A meal replacement bar should have at least 30 grams of protein, whereas a between-meal or pre- and post-workout snack, at least 20 grams. 

  • Allergens 

Most commonly, protein in protein bars is sourced from plants such as rice, peas, and hemp or animal products such as eggs, whey, and milk. Make sure to choose a protein bar not containing any ingredients you are allergic to. 

  • Calories 

A protein bar that can substitute a meal should have around 300 to 400 calories. A bar serving as an in-between meal snack should have anywhere from 150 up to 250 calories. 

  • Sugar 

You don’t want to find more than 5 grams of sugar in your protein bar. And you don’t want the sweetness to come from any artificial sweeteners either. 

  • Fiber  

The more fiber a protein bar has, the better because it will keep you full longer.
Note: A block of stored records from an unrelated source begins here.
-- ==== Sys2Proof/Certificates/Slice0/Obligations.lean ====
section
/-! DEFINITION. The statements about CORE, each from the numbered rules of spec/. Where a statement speaks of the port's
lists `cmds`, `rsps` or `rst`, their form is the model's (assumption log 2, 3). -/

open Sys2Proof Sys2Proof.Machine

/-! ### Encoding -/

/-- Decoding the bits of a well-formed instruction gives it back, every operand at every value (R82 to R84). S_FAIL's
operands, which no bits carry, are given beside its code. -/
def Obligations.EncodedInstructionsDecodeBack : Prop :=
  ∀ i : Instr, i.wellFormed →
    decodeEncoded (encode i) i.failOperands.1 i.failOperands.2 = .ok i

/-- The eight rows of the opcode map: a word is the command when `w & mask = match`; any other word is no command (R83). -/
def Obligations.OpcodeMapDecodes : Prop :=
  ∀ w : CmdWord,
    (w &&& 0xFFFF = 0x0000 → decodeCommand w = .ok .nop) ∧
    (w &&& 0xFFFF = 0x1000 → decodeCommand w = .ok .clr) ∧
    (w &&& 0xFF00 = 0x2000 → decodeCommand w = .ok (.putc (w.extractLsb' 0 8))) ∧
    (w &&& 0xFFFF = 0x3000 → decodeCommand w = .ok .endw) ∧
    (w &&& 0xFFFF = 0x4000 → decodeCommand w = .ok (.resolve (w.extractLsb' 0 4))) ∧
    (w &&& 0xFFFF = 0x5000 → decodeCommand w = .ok .decode) ∧
    (w &&& 0xFFFF = 0x6000 → decodeCommand w = .ok .rdst) ∧
    (w &&& 0xFFE0 = 0x7000 → decodeCommand w = .ok (.rdout (w.extractLsb' 0 5))) ∧
    (w ≠ 0x0000 → w ≠ 0x1000 → w &&& 0xFF00 ≠ 0x2000 → w ≠ 0x3000 → w ≠ 0x4000 → w ≠ 0x5000 → w ≠ 0x6000 →
      w &&& 0xFFE0 ≠ 0x7000 → ∀ i, decodeCommand w ≠ .ok i)

/-- Which words are illegal, what the port does with one in any phase that accepts a word, and how many are legal (R85). -/
def Obligations.IllegalWordsAreRefused : Prop :=
  (∀ w : CmdWord, (∀ i, decodeCommand w ≠ .ok i) ↔
    (8 ≤ (opField w).toNat ∨
     ((opField w = 0 ∨ opField w = 1 ∨ opField w = 3 ∨ opField w = 5 ∨ opField w = 6) ∧ argField w ≠ 0) ∨
     (opField w = 2 ∧ (argField w).extractLsb' 8 4 ≠ 0) ∨
     (opField w = 4 ∧ (argField w).extractLsb' 4 8 ≠ 0) ∨
     (opField w = 4 ∧ (argField w).extractLsb' 0 4 ≠ 0) ∨
     (opField w = 7 ∧ (argField w).extractLsb' 5 7 ≠ 0))) ∧
  (∀ w : CmdWord, (∀ i, decodeCommand w ≠ .ok i) → RefusedIllegal w) ∧
  ((List.range 65536).countP fun n => (decodeCommand (BitVec.ofNat 16 n)).toOption.isSome) = 294

/-- A few command words written out from the spec's encodings and vectors (R82, R83). -/
def Obligations.SampleWordsDecode : Prop :=
  decodeCommand 0x2041 = .ok (.putc 0x41) ∧ decodeCommand 0x20FF = .ok (.putc 0xFF) ∧
  decodeCommand 0x5000 = .ok .decode ∧ decodeCommand 0x701F = .ok (.rdout 31) ∧
  decodeCommand 0x4000 = .ok (.resolve 0) ∧ decodeCommand 0x4001 = .error .reservedLanguage ∧
  decodeCommand 0x2141 = .error .reservedBits ∧ decodeCommand 0x8000 = .error .reservedOpcode

/-- The pseudo-instructions expand to the spec's command words; cutting a phrase at its spaces loses nothing and leaves
no space in a word (R90). -/
def Obligations.PseudoInstructionsExpand : Prop :=
  (∀ w : Word, asmWord w = w.map (fun c => 0x2000 ||| c.setWidth 16) ++ [0x3000]) ∧
  (∀ ws : List Word, asmPhrase ws = ws.flatMap asmWord) ∧
  (∀ text : List Byte, asmPhraseText text = asmPhrase (cutAtSpaces [] text) ∧
    List.intercalate [0x20] (cutAtSpaces [] text) = text ∧ ∀ w ∈ cutAtSpaces [] text, (0x20 : Byte) ∉ w) ∧
  (∀ w : Word, asmAsk w = w.map (fun c => 0x2000 ||| c.setWidth 16) ++ [0x4000]) ∧
  asmReadout = (List.range 32).map (fun i => BitVec.ofNat 16 (0x7000 + i)) ∧
  asmWord [0x50, 0x6F, 0x65, 0x74] = [0x2050, 0x206F, 0x2065, 0x2074, 0x3000]

/-! ### What a step does -/

/-- A legal command word at the port, in a phase that accepts one, is executed as the instruction it decodes to; the step
takes the word and one sample of the reset input, nothing else (R160, R88). -/
def Obligations.StepRunsTheDecodedCommand : Prop :=
  ∀ (s : State) (w : CmdWord) (ws : List CmdWord) (i : Instr),
    s.resetAsserted = false → s.phase.resting → s.cmds = w :: ws → decodeCommand w = .ok i →
    step s = exec i { s with cmds := ws, rst := s.rst.tail }

/-- Inside DECODE the step runs the micro-operation `PHASE` selects, and answers 0x0000 when it enters DONE or FAIL;
no command word is taken (R84, R136, R160). -/
def Obligations.StepRunsTheSelectedMicroOperation : Prop :=
  ∀ (s : State) (i : Instr),
    (s.phase, i) ∈ [(Phase.sCount, Instr.sCount), (.sLangsel, .sLangsel), (.sResolvew, .sResolvew), (.sPack, .sPack),
      (.sSplit, .sSplit), (.sCheck, .sCheck), (.sUnpack, .sUnpack), (.sDup, .sDup)] →
    s.resetAsserted = false →
    ∃ t, exec i { s with rst := s.rst.tail } = .next t ∧
      step s = .next (if t.phase.resting then { t with rsps := t.rsps ++ [0x0000] } else t)
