-- ==== Sys2Proof/Laws/Placing.lean ====
section
/-! SUPPORT. A placed instruction is the next one a step takes. -/

namespace Sys2Proof.Machine

/-- From reset, a placed legal command word is executed as the first instruction. -/
theorem step_placeCommand_reset {w : CmdWord} {i : Instr} (h : decodeCommand w = .ok i) :
    step (State.reset.placeCommand w) = exec i State.reset := by
  rw [step_run rfl, State.advance_resting rfl]
  simp only [State.accept, State.takeSample, State.placeCommand, State.releaseReset, State.resetAsserted]
  simp only [State.reset, List.headD_nil, Bool.false_eq_true, if_false, List.tail_nil, Phase.resting, if_true, h]

/-- A state with no reset sample pending and a resting phase accepts a placed word in that phase. -/
theorem step_placeCommand {s : State} (hr : s.rst = []) (hq : s.phase.resting = true) {w : CmdWord} {i : Instr}
    (h : decodeCommand w = .ok i) : step (s.placeCommand w) = exec i s := by
  have hp : s.placeCommand w = { s with cmds := w :: s.cmds } := by
    simp [State.placeCommand, State.releaseReset, State.resetAsserted, hr, hq]
  rw [hp, step_run (by simp [State.resetAsserted, hr]), State.advance_resting (by simpa using hq)]
  simp only [State.accept, State.takeSample, h, hr, List.tail_nil]
  simp only [← hr]

/-- Codes 1 to 8 place the micro-operation they select. -/
theorem step_placeMicro_reset :
    step (State.reset.placeMicro 1) = runMicro .sCount { State.reset with phase := .sCount } ∧
    step (State.reset.placeMicro 2) = runMicro .sLangsel { State.reset with phase := .sLangsel } ∧
    step (State.reset.placeMicro 3) = runMicro .sResolvew { State.reset with phase := .sResolvew } ∧
    step (State.reset.placeMicro 4) = runMicro .sPack { State.reset with phase := .sPack } ∧
    step (State.reset.placeMicro 5) = runMicro .sSplit { State.reset with phase := .sSplit } ∧
    step (State.reset.placeMicro 6) = runMicro .sCheck { State.reset with phase := .sCheck } ∧
    step (State.reset.placeMicro 7) = runMicro .sUnpack { State.reset with phase := .sUnpack } ∧
    step (State.reset.placeMicro 8) = runMicro .sDup { State.reset with phase := .sDup } :=
  ⟨rfl, rfl, rfl, rfl, rfl, rfl, rfl, rfl⟩

/-- Codes 9 and 10 place a step whose effect is the entry action, and DECODE's answer with it. -/
theorem step_placeMicro_entry :
    step (State.reset.placeMicro 9) = runMicro .sFinish State.reset ∧
    step (State.reset.placeMicro 10) = runMicro (.sFail .wordCount 0) State.reset := ⟨rfl, rfl⟩

end Sys2Proof.Machine
end

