theorem witness_RdoutReadsAByte :
    stDone.Inv ∧ stDone.phase = .done ∧ (15 : BitVec 5).toNat < 16 ∧ st.phase ≠ .done :=
  ⟨stDone_inv, rfl, by decide, by decide⟩
theorem witness_PhaseTableGatesCommands :
    (Instr.rdout 31).isCommand = true ∧ (Instr.rdout 31).wellFormed = true ∧ stDone.phase.resting = true ∧
      allowedIn (.rdout 31) stDone.phase = true ∧ allowedIn (.rdout 31) st.phase = false := by decide
theorem witness_CountTestsForTwelveWords :
    ({ stIn .sCount with wcnt := 12 } : State).wcnt.val = 12 ∧ ({ stIn .sCount with wcnt := 13 } : State).wcnt.val ≠ 12 ∧
      ({ stIn .sCount with wcnt := 11 } : State).wcnt.val ≠ 12 := by decide
/-- A phrase of twelve words `ACT`, at word `k`. -/
def stAt (k : Fin 12) : State := { stIn .sResolvew with ph := Vector.replicate 12 (key ACT), widx := k, wcnt := 12 }
theorem witness_ResolvewResolvesOneWord (k : Fin 12) :
    LeastIndex (stAt k).dict (lowerKey (stAt k).ph[(stAt k).widx.val]) 0 ∧ (stAt 10).widx.val < 11 ∧
      (stAt 11).widx.val = 11 ∧ (stAt k).ph[(stAt k).widx.val] = key ACT := by
  have h : (stAt k).ph[(stAt k).widx.val] = key ACT := by simp [stAt]
  exact ⟨h ▸ witness_least_first, by decide, by decide, h⟩
theorem witness_ResolvewResolvesOneWord_none :
    NoIndex (dictWith 2047 (by omega) act)
      (lowerKey (({ stAt 3 with ph := Vector.replicate 12 (key zzzz), dict := dictWith 2047 (by omega) act } : State).ph[3])) := by
  have h : (({ stAt 3 with ph := Vector.replicate 12 (key zzzz), dict := dictWith 2047 (by omega) act } : State).ph[3]) =
      key zzzz := by simp
  rw [h]; exact witness_no_index
theorem witness_CheckRequiresZeroChecksum : chkOf 0x2B0 = 0 ∧ chkOf 0x2B1 ≠ 0 ∧ chkOf 0x2B8 ≠ 0 := by decide
theorem witness_LowerChangesOnlyCapitals :
    0x41 ≤ (0x41 : Byte).toNat ∧ (0x5A : Byte).toNat ≤ 0x5A ∧ (0x40 : Byte).toNat < 0x41 ∧ 0x5A < (0x5B : Byte).toNat := by
  decide
theorem witness_MatchIsKeyEquality :
    4 ≤ zzzz.length ∧ act.length < 4 ∧ (zzzz ++ [0x78]).take 4 = zzzz.take 4 := by decide
theorem witness_LowestIndexWins : wordMatch (lowerWord ACT) (dictWith 0 (by omega) act)[(0 : Fin 2048).val] = true := by
  decide
theorem witness_ResolveIgnoresCase : lowerWord ACT = lowerWord act := by decide
theorem witness_PackPlacesEveryIndexBit : pack (Vector.replicate 12 5) = pack (Vector.replicate 12 5) := rfl
theorem witness_UnpackBytesReadsGroups : 8 * 1 < [true, false, true, true, true, true, true, true, true].length := by decide

/-- Twelve words `act`, each at index 0 of `st`'s dictionary. -/
theorem resolve_act : resolve st.dict act = some 0 := by decide
theorem resolve_zzzz : resolve (dictWith 2047 (by omega) act) zzzz = none := by
  have hk : resolveKey (dictWith 2047 (by omega) act) (lowerKey (key zzzz)) = none := resolveKey_eq_none.mpr witness_no_index
  unfold resolve
  unfold resolveKey at hk
  rw [Option.map_eq_none_iff, List.findIdx?_eq_none_iff] at hk ⊢
  intro d hd
  have hmem : d = [] ∨ d = act := by
    obtain ⟨n, hn, rfl⟩ := List.mem_iff_getElem.mp hd
    simp only [dictWith, Vector.getElem_toList, Vector.getElem_set, Vector.getElem_replicate]
    split <;> simp
  rcases hmem with rfl | rfl <;> decide
theorem witness_DecodeReportsTheFirstDefect_unknown :
    (List.replicate 12 zzzz).length = 12 ∧ (List.replicate 12 zzzz)[0]? = some zzzz ∧
      resolve (dictWith 2047 (by omega) act) zzzz = none ∧
      ∀ (j : Nat) (v : Word), j < 0 → (List.replicate 12 zzzz)[j]? = some v →
        resolve (dictWith 2047 (by omega) act) v ≠ none :=
  ⟨by decide, by decide, resolve_zzzz, fun j _ h => absurd h (Nat.not_lt_zero j)⟩
theorem witness_DecodeReportsTheFirstDefect_count : (List.replicate 13 act).length ≠ 12 ∧ ([] : List Word).length ≠ 12 := by
  decide
theorem witness_DecodeReportsTheFirstDefect_ok :
    (List.replicate 12 act).map (resolve st.dict) = (Vector.replicate 12 (0 : Index)).toList.map some ∧
      (Vector.replicate 12 (0 : Index))[11].toNat % 16 = 0 := by
  refine ⟨?_, by decide⟩
  rw [List.map_replicate, resolve_act]; decide
/-- Entry 1 is `act`, so twelve words `act` have the checksum region 0001. -/
theorem witness_DecodeReportsTheFirstDefect_checksum :
    (List.replicate 12 act).map (resolve (dictWith 1 (by omega) act)) = (Vector.replicate 12 (1 : Index)).toList.map some ∧
      (Vector.replicate 12 (1 : Index))[11].toNat % 16 ≠ 0 := by
  refine ⟨?_, by decide⟩
  rw [List.map_replicate, show resolve (dictWith 1 (by omega) act) act = some 1 by decide]; decide
theorem decode_act : decodePhrase st.dict (List.replicate 12 act) = .ok (Vector.replicate 32 0) := by decide +kernel
theorem witness_DecodeSuccessHasEqualHalves :
    decodePhrase st.dict (List.replicate 12 act) = .ok (Vector.replicate 32 0) := decode_act
theorem witness_DecodeIgnoresCaseAndAbbreviation :
    List.Forall₂ (fun w w' => lowerWord w' = lowerWord w ∨ (4 ≤ w.length ∧ w' = w.take 4)) (List.replicate 12 act)
      (List.replicate 12 ACT) ∧ decodePhrase st.dict (List.replicate 12 act) = .ok (Vector.replicate 32 0) := by
  have h : lowerWord ACT = lowerWord act := by decide
  refine ⟨?_, decode_act⟩
  simp only [List.replicate]
  repeat' first | exact .nil | refine .cons (.inl h) ?_
theorem witness_EveryStepKeepsTheInvariant :
    stDone.Inv ∧ step { stDone with cmds := [] } = .next stDone := ⟨stDone_inv, rfl⟩
theorem witness_PhaseMovesAlongTheTable :
    step (stIn .sLangsel) = .next (stIn .sResolvew) ∧
      ({ stIn .sPack with rst := [true] } : State).resetAsserted = true := ⟨rfl, rfl⟩
theorem witness_EveryDecodeEnds : (stAt 0).phase.resting = false ∧ (stAt 0).rst = [] := by decide
theorem witness_DecodeCommandRunsToItsEnd :
    (stCmd 0x5000).phase = .idle ∧ (stCmd 0x5000).rst = [] ∧ (stCmd 0x5000).cmds = 0x5000 :: [] := by decide
/-- The shortest call: DECODE with no word sent, from a state as reset leaves it. -/
theorem witness_DecodeCommandComputesDecode :
    (stCmd 0x5000).phase = .idle ∧ (stCmd 0x5000).wcnt = 0 ∧ (stCmd 0x5000).wbuf.len = 0 ∧ (stCmd 0x5000).rst = [] ∧
      (stCmd 0x5000).cmds = [] ++ [0x5000] ∧
      ([] : List CmdWord).filter (fun w => w ≠ 0x0000 ∧ w ≠ 0x6000) = asmPhrase [] := by
  refine ⟨rfl, rfl, rfl, rfl, rfl, rfl⟩
/-- A call with one word and NOP and RDST between its bytes. -/
theorem witness_DecodeCommandComputesDecode_word :
    ([0x0000, 0x2061, 0x6000, 0x2063, 0x2074, 0x3000] : List CmdWord).filter (fun w => w ≠ 0x0000 ∧ w ≠ 0x6000) =
      asmPhrase [act] := by decide
theorem stCmd_inv (w : CmdWord) : (stCmd w).Inv := by
  have hph : ∀ k : Fin 12, (stCmd w).ph[k.val] = Key.empty := fun k => by simp [stCmd, st, State.reset]
  exact
    { wbufWF := fun j _ => by simp [stCmd, st, State.reset, Key.empty]
      phWF := fun k j _ => by rw [hph]; simp [Key.empty]
      phUnused := fun k _ => hph k
      quiet := fun _ => ⟨rfl, rfl, rfl, rfl⟩
      noWord := fun _ => rfl
      noPhrase := fun _ => rfl
      noOutput := fun _ => rfl
      halves := by simp [stCmd, st, State.reset]
      errIffFail := by simp [stCmd, st, State.reset]
      errposUnknown := by simp [stCmd, st, State.reset]
      twelve := by simp [stCmd, st, State.reset]
      countErr := by simp [stCmd, st, State.reset] }
theorem witness_OneResponsePerCommand :
    step (stCmd 0x0000) = .next { st with rsps := [0x0000] } ∧ (stCmd 0x0000).resetAsserted = false := ⟨rfl, rfl⟩
theorem witness_DictionaryNeverChanges : step (stIn .sSplit) = .next (stIn .sCheck) := rfl
/-- Two dictionaries that differ in a fifth byte, and a step over the first. -/
theorem witness_OnlyDictionaryKeysMatter :
    (∀ i : Fin 2048, key (dictWith 0 (by omega) (zzzz ++ [0x78]))[i.val] = key (dictWith 0 (by omega) zzzz)[i.val]) ∧
      zzzz ++ [0x78] ≠ zzzz ∧
      step { stIn .sSplit with dict := dictWith 0 (by omega) zzzz } =
        .next { stIn .sCheck with dict := dictWith 0 (by omega) zzzz } := by
  refine ⟨fun i => ?_, by decide, rfl⟩
  simp only [dictWith, Vector.getElem_set, Vector.getElem_replicate]
  split
  · decide
  · rfl
theorem witness_CmderrIsSticky :
    step (stCmd 0x7000) = .next { st with cmderr := true, rsps := [0x8002] } ∧ (stCmd 0x7000).resetAsserted = false ∧
      ({ stCmd 0x7000 with rst := [true] } : State).resetAsserted = true := ⟨rfl, rfl, rfl⟩
theorem witness_RefusalsChangeOnlyCmderr :
    step (stCmd 0x8000) = .next { st with cmderr := true, rsps := [] ++ [0x8001] } ∧
      (stCmd 0x8000).resetAsserted = false ∧ (0x8001 : RspWord).getLsbD 15 = true := ⟨rfl, rfl, by decide⟩
theorem witness_StatusTellsTheOutcome :
    (stDone.Inv ∧ stDone.cmderr = false ∧ stDone.phase = .done) ∧
      ((stFail .wordCount 0 13).Inv ∧ (stFail .wordCount 0 13).phase = .fail ∧ (stFail .wordCount 0 13).err = some .wordCount) ∧
      ((stFail .unknownWord 11 12).Inv ∧ (stFail .unknownWord 11 12).err = some .unknownWord) ∧
      ((stFail .checksum 0 12).Inv ∧ (stFail .checksum 0 12).err = some .checksum) :=
  ⟨⟨stDone_inv, rfl, rfl⟩, ⟨stFail_inv _ _ _ (by simp) (by decide), rfl, rfl⟩,
    ⟨stFail_inv _ _ _ (by simp) (by decide), rfl⟩, ⟨stFail_inv _ _ _ (by simp) (by decide), rfl⟩⟩
theorem witness_ReadsRepeat :
    allowedIn (.rdout 31) stDone.phase = true ∧
      exec (.rdout 31) stDone = .next { stDone with rsps := [0x0000] } := ⟨rfl, rfl⟩
theorem witness_HiddenRegistersAreNotAnswered :
    Instr.rdst.isCommand = true ∧ (∀ l, Instr.rdst ≠ .resolve l) ∧
      stAt 3 = { stIn .sResolvew with
        wcnt := 12, wbuf := (stAt 3).wbuf, ph := (stAt 3).ph, idx := (stAt 3).idx, bits := (stAt 3).bits,
        eb := (stAt 3).eb, widx := (stAt 3).widx } := ⟨rfl, (fun _ h => nomatch h), rfl⟩
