-- ==== Sys2Proof/Machine/Operands.lean ====
section
/-! DEFINITION. Operand forms: reading and writing a general register (R20), widening (R5), the address arithmetic of `Bnnn`
and `Fx1E` (R104, R141), the font address (R142), decimal digits (R143), sprite coordinates (R161), and the pixel a
byte of the display holds (R33). -/

namespace Sys2Proof.Machine

/-- R21: the index of `VF`. -/
abbrev flagReg : RegIdx := 15

/-- R20: `V[x]`. -/
def State.getV (s : State) (x : RegIdx) : Byte := s.v[x.val]

/-- R20: `V[x] <- b`. -/
def State.setV (s : State) (x : RegIdx) (b : Byte) : State := { s with v := s.v.set x.val b }

/-- R5: `zext_16` of a byte. -/
def zext16 (b : Byte) : Word := b.setWidth 16

/-- R104, R141: a byte is zero-extended and added to a word modulo 65536, with no flag. -/
def addByteToWord (w : Word) (b : Byte) : Word := BitVec.ofNat 16 ((w.toNat + b.toNat) % 65536)

/-- R23, R194: `(PC + 2) mod 65536`. -/
def pcPlusTwo (pc : Word) : Word := BitVec.ofNat 16 ((pc.toNat + 2) % 65536)

/-- R142, R165, R166: a digit or key operand is valid iff the whole byte is at most `0xF`. -/
def isNibble (b : Byte) : Bool := decide (b.toNat ≤ 0xF)

/-- R142: `SPRITE_BEGIN + 5 * d`. -/
def fontAddress (d : Byte) : Word := BitVec.ofNat 16 (0x50 + 5 * d.toNat)

/-- R143: the digits `[h, t, o]` of a byte, hundreds first. -/
def bcdDigits (b : Byte) : List Byte :=
  [BitVec.ofNat 8 (b.toNat / 100), BitVec.ofNat 8 (b.toNat / 10 % 10), BitVec.ofNat 8 (b.toNat % 10)]

/-- R144: `[V[0], ..., V[x]]`. -/
def State.lowRegs (s : State) (x : RegIdx) : List Byte :=
  (List.range (x.val + 1)).map fun j => s.getV (Fin.ofNat 16 j)

/-- R145: `V[j] <- b[0], V[j + 1] <- b[1], ...`. -/
def State.loadRegs (s : State) : Nat → List Byte → State
  | _, [] => s
  | j, b :: bs => State.loadRegs (s.setV (Fin.ofNat 16 j) b) (j + 1) bs

/-- R161: `xs = V[x] mod 64`. -/
def spriteColumn (b : Byte) : Fin 64 := Fin.ofNat 64 b.toNat

/-- R161: `ys = V[y] mod 32`. -/
def spriteRow (b : Byte) : Fin 32 := Fin.ofNat 32 b.toNat

/-- R33: the pixel of a display buffer or overlay at a column and row: byte `row * 8 + col / 8`, bit 7 leftmost. -/
def pixel (fb : Vector Byte 256) (col : Fin 64) (row : Fin 32) : Bool :=
  (fb[row.val * 8 + col.val / 8]'(by omega)).getLsbD (7 - col.val % 8)

end Sys2Proof.Machine
end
A bar should contain at least three to five grams of fiber. 

  • Fat 

The best protein bars have a ratio of 10 to 15 grams of total fat and two grams of saturated fat maximum.  

Choose Your Protein Bar Wisely

Protein bars can be used as food supplements and occasional meal replacements suited to busy and active individuals’ lifestyles.   

With no time for proper sit-down meals, cooking, and meal preparation, it’s hard to have a well-rounded diet that provides all the necessary nutrients to a human body. It’s more than convenient and reasonable to reach out for a protein bar for a quick and healthy fix, as long as you don’t make a habit out of it.